Step-by-step Guidance to Run GUANACO

Command-line Usage

Basic command-line options:

options:
  -h, --help            Show this help message and exit
  -c CONFIG, --config CONFIG
                        Name of configuration JSON file (relative to --data-dir)
                        (default: guanaco.json)
  -d DATA_DIR, --data-dir DATA_DIR
                        Directory containing AnnData files referenced in config
                        (default: current directory)
  -p PORT, --port PORT  Port to run the Dash server on (default: 4399)
  --host HOST           Host to run the Dash server on (default: 0.0.0.0)
  --debug               Run server in debug mode (default: False)
  --max-cells MAX_CELLS Maximum number of cells to load per dataset (default: 10000)
  --backed-mode         Enable backed mode for memory-efficient loading of
                        large datasets (default: False)

Tip

Quick start: If the config file and data files are in the current directory, you can simply run:

guanaco -c config.json

Config File Structure

The GUANACO configuration file is written in JSON format and has two main sections:

Studies

Each study is defined by a dictionary entry, where the key is the study name. A study can include either matrix-based data, track-based data, or both:
- description (optional but recommended)
  
  A short text description of the study. Displayed in the interface to help distinguish between datasets.
- Matrix-based data
  - sc_data (required): Name of a .h5ad or .h5mu file.
  - markers (optional): List of marker genes for plots (heatmaps, dot plots, violin plots, stacked bar plots, pseudotime plots).
- Track-based data
  - bucket_urls (required): List of URLs pointing to S3 buckets containing BigWig or other supported files. See example and instruction Additional Information 1.
  - genome (required): Reference genome build (e.g. hg38, mm10). All supported genome are Additional Information 2.
  - ATAC_name (optional): List of custom display names for ATAC tracks, aligned with bucket_urls. Defaults to Track1, Track2 etc.
  - max_height (optional): List of maximum display heights for tracks, aligned with bucket_urls. Defaults to autoscale.
General customization

Fields outside of individual studies apply globally to the entire GUANACO session:
- title (optional): Title of the GUANACO instance.
- color (optional): List of custom HEX colors applied to clusters and tracks.

Example Config File

{
  "Study1": {
    "description": "PBMC single-cell RNA and ATAC integration study",
    "sc_data": "pbmc.h5ad",
    "markers": ["MS4A1", "LYZ"],
    "genome": "hg38",
    "bucket_urls": ["https://atac-bucket-1/"],
    "ATAC_name": ["PBMC-ATAC"],
    "max_height": [20]
  },
  "Study2": {
    "description": "Mouse skin study",
    "sc_data": "skin.h5mu"
  },
  "title": "GUANACO",
  "color": ["#1f77b4", "#ff7f0e", "#2ca02c"]
}

Once the config file is set and the AnnData and BigWig files are prepared, GUANACO can be accessed locally or deployed on a server.

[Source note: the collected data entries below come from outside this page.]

-- ==== Sys2Proof/Tests/Slice0.lean ====
section
/-! SUPPORT. The model's own tests. Expected results come from the spec: a vector of 95_test_vectors.md is named where one is
used (V, M, B, E, F and DV numbers are that file's), the rest is worked by hand from the rule cited. Each word is written out
from R61, R64 and R65. The witnesses at the end meet the hypotheses of the obligations. -/

namespace Sys2Proof.Tests
open Sys2Proof.Machine

/-! ### Ill-formed terms the checks of WellFormed.lean refuse -/

theorem test_illFormed_add : (Instr.add 1 2 3 5).wellFormed = false := by decide
theorem test_illFormed_addu : (Instr.addu 1 2 3 1).wellFormed = false := by decide
theorem test_illFormed_sub : (Instr.sub 1 2 3 16).wellFormed = false := by decide
theorem test_illFormed_subu : (Instr.subu 1 2 3 1).wellFormed = false := by decide
theorem test_illFormed_and : (Instr.and 1 2 3 1).wellFormed = false := by decide
theorem test_illFormed_or : (Instr.or 1 2 3 1).wellFormed = false := by decide
theorem test_illFormed_nor : (Instr.nor 1 2 3 31).wellFormed = false := by decide
theorem test_illFormed_slt : (Instr.slt 1 2 3 1).wellFormed = false := by decide
theorem test_illFormed_sltu : (Instr.sltu 1 2 3 1).wellFormed = false := by decide
theorem test_illFormed_sll : (Instr.sll 1 2 3 4).wellFormed = false := by decide
theorem test_illFormed_srl : (Instr.srl 1 2 3 4).wellFormed = false := by decide
theorem test_illFormed_jr : (Instr.jr 31 1).wellFormed = false := by decide
theorem test_illFormed_jalr_rt : (Instr.jalr 5 0b000010000000000#15).wellFormed = false := by decide
theorem test_illFormed_jalr_shamt : (Instr.jalr 5 0b000000000000001#15).wellFormed = false := by decide
theorem test_illFormed_lui : (Instr.lui 1 2 0x1234).wellFormed = false := by decide

/-- jalr's rd field is an operand of the assembler's form, so it may be anything (R69, R175). -/
theorem test_wellFormed_jalr_rd : (Instr.jalr 5 0b000001111100000#15).wellFormed = true := by decide

theorem test_config_noMemory : ({ Config.reference with memWords := 0 }).memWordsOk = false := by decide
theorem test_config_tooMuchMemory : ({ Config.reference with memWords := 2 ^ 28 + 1 }).memWordsOk = false := by decide
theorem test_config_programTooLong : ({ Config.reference with imemWords := 4 }).progLenOk 5 = false := by decide
theorem test_config_storeTooLong : ({ Config.reference with imemWords := 2 ^ 30 + 1 }).progLenOk 1 = false := by decide
theorem test_config_misalignedReset : ({ Config.reference with resetPc := 2#32 }).resetPcOk 4 = false := by decide
theorem test_config_resetPastProgram : ({ Config.reference with resetPc := 16#32 }).resetPcOk 4 = false := by decide
theorem test_config_reference : Config.reference.wellFormed 1 = true := by decide

/-! ### Decoding: one word per constructor, its fields from the high bits down -/

theorem test_decode_add : decode 0b000000_00001_00010_00011_00000_100000#32 = .ok (.add 1 2 3 0) := by decide
theorem test_decode_addu : decode 0b000000_11111_00000_10000_00000_100001#32 = .ok (.addu 31 0 16 0) := by decide
theorem test_decode_sub : decode 0b000000_00001_00010_00011_00000_100010#32 = .ok (.sub 1 2 3 0) := by decide
theorem test_decode_subu : decode 0b000000_00001_00010_00011_00000_100011#32 = .ok (.subu 1 2 3 0) := by decide
theorem test_decode_and : decode 0b000000_00001_00010_00011_00000_100100#32 = .ok (.and 1 2 3 0) := by decide
theorem test_decode_or : decode 0b000000_00001_00010_00011_00000_100101#32 = .ok (.or 1 2 3 0) := by decide
theorem test_decode_nor : decode 0b000000_00001_00010_00011_00000_100111#32 = .ok (.nor 1 2 3 0) := by decide
theorem test_decode_slt : decode 0b000000_00001_00010_00011_00000_101010#32 = .ok (.slt 1 2 3 0) := by decide
theorem test_decode_sltu : decode 0b000000_00001_00010_00011_00000_101011#32 = .ok (.sltu 1 2 3 0) := by decide
/-- E1: the all-zero word. -/
theorem test_decode_sll : decode 0b000000_00000_00000_00000_00000_000000#32 = .ok (.sll 0 0 0 0) := by decide
theorem test_decode_srl : decode 0b000000_00000_00010_00011_00100_000010#32 = .ok (.srl 0 2 3 4) := by decide
theorem test_decode_jr : decode 0b000000_11111_000000000000000_001000#32 = .ok (.jr 31 0) := by decide
/-- E8. -/
theorem test_decode_jalr : decode 0b000000_11111_000001111100000_001001#32 = .ok (.jalr 31 0b000001111100000) := by decide
theorem test_decode_addi : decode 0b001000_00000_00001_0111111111111111#32 = .ok (.addi 0 1 0x7FFF) := by decide
theorem test_decode_addiu : decode 0b001001_00001_00010_1111111111111111#32 = .ok (.addiu 1 2 0xFFFF) := by decide
theorem test_decode_andi : decode 0b001100_00001_00010_0000000000000011#32 = .ok (.andi 1 2 3) := by decide
theorem test_decode_ori : decode 0b001101_00010_00010_0101011001111000#32 = .ok (.ori 2 2 0x5678) := by decide
theorem test_decode_lui : decode 0b001111_00000_00010_0001001000110100#32 = .ok (.lui 0 2 0x1234) := by decide
theorem test_decode_slti : decode 0b001010_00001_00010_1000000000000000#32 = .ok (.slti 1 2 0x8000) := by decide
theorem test_decode_sltiu : decode 0b001011_00001_00010_1000000000000000#32 = .ok (.sltiu 1 2 0x8000) := by decide
theorem test_decode_lw : decode 0b100011_00001_00010_0000000000000100#32 = .ok (.lw 1 2 4) := by decide
theorem test_decode_sw : decode 0b101011_00001_00010_0000000000000100#32 = .ok (.sw 1 2 4) := by decide
theorem test_decode_beq : decode 0b000100_00001_00010_0000000000000010#32 = .ok (.beq 1 2 2) := by decide
theorem test_decode_bne : decode 0b000101_00001_00010_0000000000000010#32 = .ok (.bne 1 2 2) := by decide
theorem test_decode_j : decode 0b000010_00000000000000000100000000#32 = .ok (.j 0x100) := by decide
theorem test_decode_jal : decode 0b000011_11111111111111111111111111#32 = .ok (.jal 0x3FFFFFF) := by decide

/-- E2: add with shamt 5 is add. E6: addi with the bits of a func code is addi. -/
theorem test_decode_ignoredFields :
    decode 0x00221960#32 = .ok (.add 1 2 3 5) ∧ decode 0x2022003F#32 = .ok (.addi 1 2 0x003F) := by decide

/-- E3, E4, E5, E7: Invalid words, each refused by its own reason. -/
theorem test_decode_rejects :
    decode 0x0000000C#32 = .error (.unmatchedFunc 0x0C) ∧ decode 0x00000003#32 = .error (.unmatchedFunc 0x03) ∧
    decode 0x8022FFFF#32 = .error (.unmatchedOpcode 0x20) ∧ decode 0xFFFFFFFF#32 = .error (.unmatchedOpcode 0x3F) := by
  decide

/-- A record's first byte is the word's most significant (R44); fewer than four bytes are no record. -/
theorem test_decodeRecord :
    decodeRecord [0x8C#8, 0x22#8, 0x00#8, 0x04#8] = .ok (.lw 1 2 4) ∧
    decodeRecord [0x8C#8, 0x22#8, 0x00#8] = .error .partialRecord := by decide

/-- The host's entry reads the same word; bits above nbits are 0. -/
theorem test_decodeTableWord :
    decodeTableWord 32 0x00221820 = some (.add 1 2 3 0) ∧ decodeTableWord 32 0xFFFFFFFF = none := by decide

/-- DV1: the decoder block's record; its imm26, which DV1 does not list, is bits 25..0 of the word (R82). -/
theorem test_decoderBlock_lw :
    decoderBlock 0x8C24FFFE#32 0x00000010#32 =
      { opcode := 0x23, rs := 1, rt := 4, rd := 31, shamt := 31, func := 0x3E, imm16 := 0xFFFE,
        imm26 := 0x024FFFE, simm := 0xFFFFFFFE, zimm := 0x0000FFFE, boff := 0xFFFFFFF8, jtarget := 0x0093FFF8 } := by decide

/-- DV4: the jump target's top four bits are the fetch pc's, not pc4's. -/
theorem test_decoderBlock_j : (decoderBlock 0x0BFFFFFF#32 0x0FFFFFFC#32).jtarget = 0x0FFFFFFC#32 := by decide

/-! ### One step on a small state -/

/-- The boot under `c` with registers set, the pc at `pc` and the word `w` there. -/
def startWith (c : Config) (regs : List (Reg × Word)) (pc w : Word) : State :=
  regs.foldl (fun s p => s.setReg p.1 p.2) (((State.boot c).setPc pc).withFetchWord 32 w.toNat)

/-- The reference boot with registers set, the pc at `pc` and the word `w` there. -/
def start (regs : List (Reg × Word)) (pc w : Word) : State := startWith Config.reference regs pc w

/-- What is read from the state a step answers. -/
def after {α : Type} (f : State → α) : Result → Option α
  | .next t => some (f t)
  | .fault _ => none
  | .refused _ => none

/-- The fault a step answers. -/
def faultOf : Result → Option Fault
  | .next _ => none
  | .fault f => some f
  | .refused _ => none

/-- The refusal a step answers. -/
def refusalOf : Result → Option Refusal
  | .next _ => none
  | .fault _ => none
  | .refused r => some r

/-- x[r] and the pc after the step. -/
def regPc (r : Reg) (o : Result) : Option (Word × Word) := after (fun t => (t.reg r, t.pc)) o

/-- V1; the counters of a register-register instruction (R97). -/
theorem test_add_sum :
    after (fun t => (t.reg 3, t.pc, t.stats)) (step (start [(1, 5), (2, 10)] 0 0x00221820)) =
      some (15, 4, { cycles := 1, rType := 1, iType := 0, jType := 0, branch := 0, mem := 0 }) := by decide

/-- V2 (S3). -/
theorem test_add_overflow :
    faultOf (step (start [(1, 0x7FFFFFFF), (2, 1)] 8 0x00221820)) = some (.arithmeticOverflow 8) := by decide

/-- V7 (S4). -/
theorem test_addu_wraps : regPc 3 (step (start [(1, 0x7FFFFFFF), (2, 1)] 0 0x00221821)) = some (0x80000000, 4) := by decide

/-- V15: the operand order. -/
theorem test_sub_order : regPc 3 (step (start [(1, 3), (2, 10)] 0 0x00221822)) = some (0xFFFFFFF9, 4) := by decide

/-- V13. -/
theorem test_sub_overflow :
    faultOf (step (start [(1, 0), (2, 0x80000000)] 0 0x00221822)) = some (.arithmeticOverflow 0) := by decide

/-- V17. -/
theorem test_subu_wraps : regPc 3 (step (start [(1, 0x80000000), (2, 1)] 0 0x00221823)) = some (0x7FFFFFFF, 4) := by decide

/-- V18. -/
theorem test_and : regPc 3 (step (start [(1, 0xF0F0), (2, 0xFF00)] 0 0x00221824)) = some (0xF000, 4) := by decide

/-- V20. -/
theorem test_or : regPc 3 (step (start [(1, 0xF0F0), (2, 0xFF00)] 0 0x00221825)) = some (0xFFF0, 4) := by decide

/-- V23. -/
theorem test_nor : regPc 3 (step (start [(1, 0xF0F0), (2, 0xFF00)] 0 0x00221827)) = some (0xFFFF000F, 4) := by decide

/-- V24. -/
theorem test_slt_signed : regPc 3 (step (start [(1, 0xFFFFFFFF), (2, 1)] 0 0x0022182A)) = some (1, 4) := by decide

/-- V28. -/
theorem test_sltu_unsigned : regPc 3 (step (start [(1, 0xFFFFFFFF), (2, 1)] 0 0x0022182B)) = some (0, 4) := by decide

/-- V31, with rs naming another register, whose value is not read (D10). -/
theorem test_sll : regPc 3 (step (start [(1, 7), (2, 1)] 0 0x00221900)) = some (0x10, 4) := by decide

/-- V35. -/
theorem test_srl_logical : regPc 3 (step (start [(2, 0x80000000)] 0 0x00021902)) = some (0x08000000, 4) := by decide

/-- V36. -/
theorem test_srl_arithmetic :
    regPc 3 (step (startWith { Config.reference with srlKind := .arithmetic } [(2, 0x80000000)] 0 0x00021902)) =
      some (0xF8000000, 4) := by decide

/-- V45: the immediate is sign-extended. -/
theorem test_addi_sign : regPc 1 (step (start [] 0 0x20018000)) = some (0xFFFF8000, 4) := by decide

/-- P6's first instruction: register 0 is written. -/
theorem test_addi_register0 : regPc 0 (step (start [] 0 0x20000003)) = some (3, 4) := by decide

/-- V46. -/
theorem test_addiu_wraps : regPc 2 (step (start [(1, 0x7FFFFFFF)] 0 0x24220001)) = some (0x80000000, 4) := by decide

/-- V48: the immediate is zero-extended. -/
theorem test_andi_zeroExtends : regPc 2 (step (start [(1, 0xFFFFFFFF)] 0 0x3022FFFF)) = some (0xFFFF, 4) := by decide

/-- V50. -/
theorem test_ori : regPc 2 (step (start [(1, 0x12340000)] 0 0x34228000)) = some (0x12348000, 4) := by decide

/-- V52: x[rs] is ignored. -/
theorem test_lui : regPc 2 (step (start [(1, 0xDEADBEEF)] 0 0x3C221234)) = some (0x12340000, 4) := by decide

/-- V54. -/
theorem test_slti_signed : regPc 2 (step (start [(1, 0xFFFFFFFE)] 0 0x2822FFFF)) = some (1, 4) := by decide

/-- V60. -/
theorem test_sltiu_sext : regPc 2 (step (start [(1, 0x00010000)] 0 0x2C22FFFF)) = some (1, 4) := by decide

/-- V61. -/
theorem test_sltiu_zext :
    regPc 2 (step (startWith { Config.reference with sltiuImmExt := .zext } [(1, 0x00010000)] 0 0x2C22FFFF)) =
      some (0, 4) := by decide

/-- M1: the low two bits of the address are dropped; the counters of a load. -/
theorem test_lw :
    after (fun t => (t.reg 2, t.pc, t.stats.iType, t.stats.mem)) (step ((start [(1, 2)] 0 0x8C220004).store 1 0xDEADBEEF)) =
      some (0xDEADBEEF, 4, 1, 1) := by decide

/-- M7: bit 31 of the address faults, with the index 0 recorded. -/
theorem test_lw_negative : faultOf (step (start [] 0 0x8C02FFFF)) = some (.memoryBounds 0 0) := by decide

/-- M2. -/
theorem test_sw :
    after (fun t => (t.dmem, t.pc)) (step (start [(1, 2), (2, 0x12345678)] 0 0xAC220004)) = some ([(1, 0x12345678)], 4) := by
  decide

/-- M6. -/
theorem test_sw_negative : faultOf (step (start [] 0 0xAC00FFFC)) = some (.memoryBounds (-1) 0) := by decide

/-- B1. -/
theorem test_beq_taken : after State.pc (step (start [(1, 7), (2, 7)] 0x10 0x10220002)) = some 0x1C := by decide

/-- B2. -/
theorem test_beq_notTaken : after State.pc (step (start [(1, 7), (2, 8)] 0x10 0x10220002)) = some 0x14 := by decide

/-- B3. -/
theorem test_bne_taken :
    after (fun t => (t.pc, t.stats.iType, t.stats.branch)) (step (start [(1, 7), (2, 8)] 0x10 0x14220002)) =
      some (0x1C, 1, 1) := by decide

/-- bne with equal registers goes on (R171). -/
theorem test_bne_notTaken : after State.pc (step (start [(1, 7), (2, 7)] 0x10 0x14220002)) = some 0x14 := by decide

/-- B6. -/
theorem test_j_region : after State.pc (step (start [] 0x0FFFFFFC 0x0BFFFFFF)) = some 0x0FFFFFFC := by decide

/-- B7. -/
theorem test_jal :
    after (fun t => (t.reg 31, t.pc, t.stats.jType)) (step (start [] 0x10 0x0C000100)) = some (0x14, 0x400, 1) := by decide

/-- B8. -/
theorem test_jr_sentinel :
    after (fun t => (t.pc, t.status, t.stats.cycles)) (step (start [] 0 0x03E00008)) = some (0xFFFFFFFF, .halted, 1) := by
  decide

/-- B13: the target is not checked by jr. -/
theorem test_jr_misaligned : after State.pc (step (start [(5, 6)] 4 0x00A00008)) = some 6 := by decide

/-- B9, and B10: with rs = 31 under FAULT. -/
theorem test_jalr :
    regPc 31 (step (start [(5, 0x100)] 0x10 0x00A0F809)) = some (0x14, 0x100) ∧
    faultOf (step (start [] 0 0x03E0F809)) = some (.unpredictableJalr 0 0x03E0F809) := by decide

/-- B11 and B12: with rs = 31 under OLD the jump goes to the old x[31], under NEW to pc + 4. -/
theorem test_jalr_link :
    regPc 31 (step (startWith { Config.reference with jalrLinkRead := .old } [] 0 0x03E0F809)) = some (4, 0xFFFFFFFF) ∧
    regPc 31 (step (startWith { Config.reference with jalrLinkRead := .new } [] 0 0x03E0F809)) = some (4, 4) := by decide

The data will be displayed in the designated areas of the platform, as shown in the figures below.

Additional Information

1. Track Data Configuration (Formats, URLs, Policies, CORS)

Users should upload BigWig or other supported files to a cloud storage service that provides public URLs. AWS S3 is recommended for simplicity and scalability.

Supported URL formats

AWS-style: https://bucket.s3.region.amazonaws.com
Path-style: https://host/bucket[/prefix...]

Supported file formats

BigWig: .bigwig, .bw (ATAC peaks)

If you need to convert an .h5ad or .h5mu file to BigWig, refer to the Jupyter notebook example provided with scCAMEL: TACoWig_Template.ipynb

Interaction files: .bedpe
Annotation tracks (motifs, SNPs, etc.): .bed, .bigBed (.bb)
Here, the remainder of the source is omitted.